- _EXERCISE AIM_
Give back every line of the data, word for word.

- _GIVEN DATA_
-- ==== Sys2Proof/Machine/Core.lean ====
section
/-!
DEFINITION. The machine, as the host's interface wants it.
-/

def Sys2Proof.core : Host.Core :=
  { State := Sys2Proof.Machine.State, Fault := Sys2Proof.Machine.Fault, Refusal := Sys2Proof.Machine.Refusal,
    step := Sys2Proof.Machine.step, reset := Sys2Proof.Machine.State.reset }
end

- _SOLUTION BELOW_
-- ==== Sys2Proof/Machine/Core.lean ====
section
/-!
DEFINITION. The machine, as the host's interface wants it.
-/

def Sys2Proof.core : Host.Core :=
  { State := Sys2Proof.Machine.State, Fault := Sys2Proof.Machine.Fault, Refusal := Sys2Proof.Machine.Refusal,
    step := Sys2Proof.Machine.step, reset := Sys2Proof.Machine.State.reset }
end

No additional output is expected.